(Beginning of Record extracts)

-- ==== Sys2Proof/Machine/Nop.lean ====
section
/-! DEFINITION. NOP (44_streaming.md R190), and how a command that its state does not admit ends. -/

namespace Sys2Proof.Machine

/-- A command that its state does not admit: its error's bit is set, the command is discarded (30_encoding.md R86;
60_exceptions.md R222). Acceptance makes the same checks first, so the engine meets none of them in a reachable
state (log entry 14). -/
def State.turnAway (s : State) (e : ErrBit) : State := (s.raise e).clearPend

/-- NOP: nothing; PEND <- none (44_streaming.md R190). Not admitted in INIT (60_exceptions.md R212). -/
def execNop (s : State) : Host.Outcome State Fault Refusal :=
  match admissionError s .nop (s.snapshot false) with
  | some e => .next (s.turnAway e)
  | none => .next s.clearPend

end Sys2Proof.Machine
end

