-- ==== Sys2Proof/Certificates/Slice0/Obligations.lean ====
section
/-! DEFINITION. The statements for the provers. OBLIGATIONS.json gives each its title, its rules and its tier. -/

open Sys2Proof Sys2Proof.Machine Sys2Proof.Safety

/-! ## Encoding (30_encoding.md) -/

/-- 30_encoding.md R82 to R84, R93, R94: decode and encode agree, both ways. -/
def Obligations.WordsAndCommandsCorrespond : Prop :=
  ∀ (w : Word) (i : Instr), i.wf = true → (decode w = .instr i ↔ w = encode i)

/-- 30_encoding.md R85, R91: the legal words are the NOP word, the CFG words 0x00RR0C01 and the two WORK words; every
other word is illegal, by its opcode or by a reserved bit. -/
def Obligations.LegalAndIllegalWords : Prop :=
  ∀ w : Word,
    ((∃ i, decode w = .instr i) ↔
      w = 0x00000000#32 ∨ (∃ r c : Nat, r < 64 ∧ c < 4 ∧ w = BitVec.ofNat 32 (r * 65536 + c * 256 + 1)) ∨
        w = 0x00000002#32 ∨ w = 0x00000102#32) ∧
      (decode w = .illegal .reservedOpcode ↔ 3 ≤ w.toNat % 16) ∧
      (decode w = .illegal .reservedBits ↔
        (w.toNat % 16 = 0 ∧ w ≠ 0) ∨ (w.toNat % 16 = 1 ∧ w &&& 0xFFC0FCF0#32 ≠ 0) ∨
          (w.toNat % 16 = 2 ∧ w &&& 0xFFFFFEF0#32 ≠ 0))

/-- 95_test_vectors.md section 2.3: words of the manual and what they decode to (30_encoding.md R93). -/
def Obligations.ManualWordsDecode : Prop :=
  decode 0x00000000#32 = .instr .nop ∧ decode 0x00000100#32 = .illegal .reservedBits ∧
    decode 0x00000001#32 = .instr (.cfg 0 0) ∧ decode 0x00030001#32 = .instr (.cfg 0 3) ∧
    decode 0x003F0301#32 = .instr (.cfg 3 63) ∧ decode 0x00400001#32 = .illegal .reservedBits ∧
    decode 0x00000002#32 = .instr (.work false) ∧ decode 0x00000102#32 = .instr (.work true) ∧
    decode 0x80000002#32 = .illegal .reservedBits ∧ decode 0xFFFFFFFF#32 = .illegal .reservedOpcode

/-! ## A step runs the decoded command (30_encoding.md R86, R87) -/

/-- The step at a state with a command word placed performs the command the decoder reads from it. That placing a
command means to latch it in PEND, and to replace INIT by IDLE, is the model's choice (log entry 3). -/
def Obligations.StepRunsPlacedCommand : Prop :=
  ∀ (s : State) (nbits w : Nat) (i : Instr), decodeTableWord nbits w = some i →
    step (s.withFetchWord nbits w) =
      exec i { s with pend := some (s.pendingOf i), mode := if s.mode = .init then .idle else s.mode }

/-- 30_encoding.md R87: on the engine's turn the pending command is performed; around it the step only uses up the
turn. -/
def Obligations.StepCompletesPendingCommand : Prop :=
  ∀ (s : State) (p : Pending), s.turn = .engine → s.pend = some p →
    step s = exec p.instr { s with sched := s.sched.tail }

/-- 10_state.md R27: on the host's turn, WR CMD presents the word it writes. -/
def Obligations.StepPresentsWrittenWord : Prop :=
  ∀ (s : State) (v : Word) (ops : List HostOp), s.turn = .host → s.hostOps = opWr .cmd v :: ops →
    step s = .next (accept v { s with hostOps := ops, sched := s.sched.tail })

/-! ## Acceptance and errors (30_encoding.md R86; 60_exceptions.md) -/

/-- 30_encoding.md R86: the checks in order, each rejection setting only its ERR bit; an accepted command is latched
with its operands, and BUSY reads 1. -/
def Obligations.AcceptanceFollowsPriority : Prop :=
  ∀ (s : State) (v : Word),
    (s.mode = .init ∨ s.pend ≠ none → accept v s = { s with err := s.err ||| 0b0000010#7 }) ∧
    (s.mode ≠ .init → s.pend = none →
      ((∀ i, v ≠ encode i) → accept v s = { s with err := s.err ||| 0b0000001#7 }) ∧
      (∀ i, v = encode i →
        (s.mode = .fault → i ≠ .nop → accept v s = { s with err := s.err ||| 0b0000100#7 }) ∧
        (∀ e, i = .work e → s.mode ≠ .active → accept v s = { s with err := s.err ||| 0b0000100#7 }) ∧
        (∀ e, i = .work e → s.mode = .active →
          (s.params.ibufBytes < s.inBase.toNat + s.inAvail.toNat ∨
            s.params.obufBytes < s.outBase.toNat + s.outSpace.toNat) →
          accept v s = { s with err := s.err ||| 0b0001000#7 }) ∧
        ((i = .nop ∨ (∃ c r, i = .cfg c r ∧ s.mode ≠ .fault) ∨
            (∃ e, i = .work e ∧ s.mode = .active ∧
              s.inBase.toNat + s.inAvail.toNat ≤ s.params.ibufBytes ∧
              s.outBase.toNat + s.outSpace.toNat ≤ s.params.obufBytes)) →
          accept v s = { s with pend := some (s.pendingOf i), unpolled := s.pendingOf i :: s.unpolled } ∧
            (statusWord (accept v s)).getLsbD 3 = true)))

/-- The errors are those of 60_exceptions.md R212, R213, R214, which speak of a write to CMD. That exec makes the same
checks again, and clears PEND with the error, is the model's choice (log entry 14). -/
def Obligations.CommandsTurnedAway : Prop :=
  ∀ s : State,
    (s.mode = .init → ∀ i, exec i s = .next { s with err := s.err ||| 0b0000010#7, pend := none }) ∧
    (s.mode = .fault → ∀ i, i ≠ .nop → exec i s = .next { s with err := s.err ||| 0b0000100#7, pend := none }) ∧
    (s.mode = .idle → ∀ e, exec (.work e) s = .next { s with err := s.err ||| 0b0000100#7, pend := none }) ∧
    (s.mode = .active → ∀ e,
      (s.params.ibufBytes < (s.workOps e).inBase.toNat + (s.workOps e).inAvail.toNat ∨
        s.params.obufBytes < (s.workOps e).outBase.toNat + (s.workOps e).outSpace.toNat) →
      exec (.work e) s = .next { s with err := s.err ||| 0b0001000#7, pend := none })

(End of Record extracts)

**Task directions**.
Note how many lines in the data above have the string "only" in them, and give that number by itself.

**Response to the task**.
2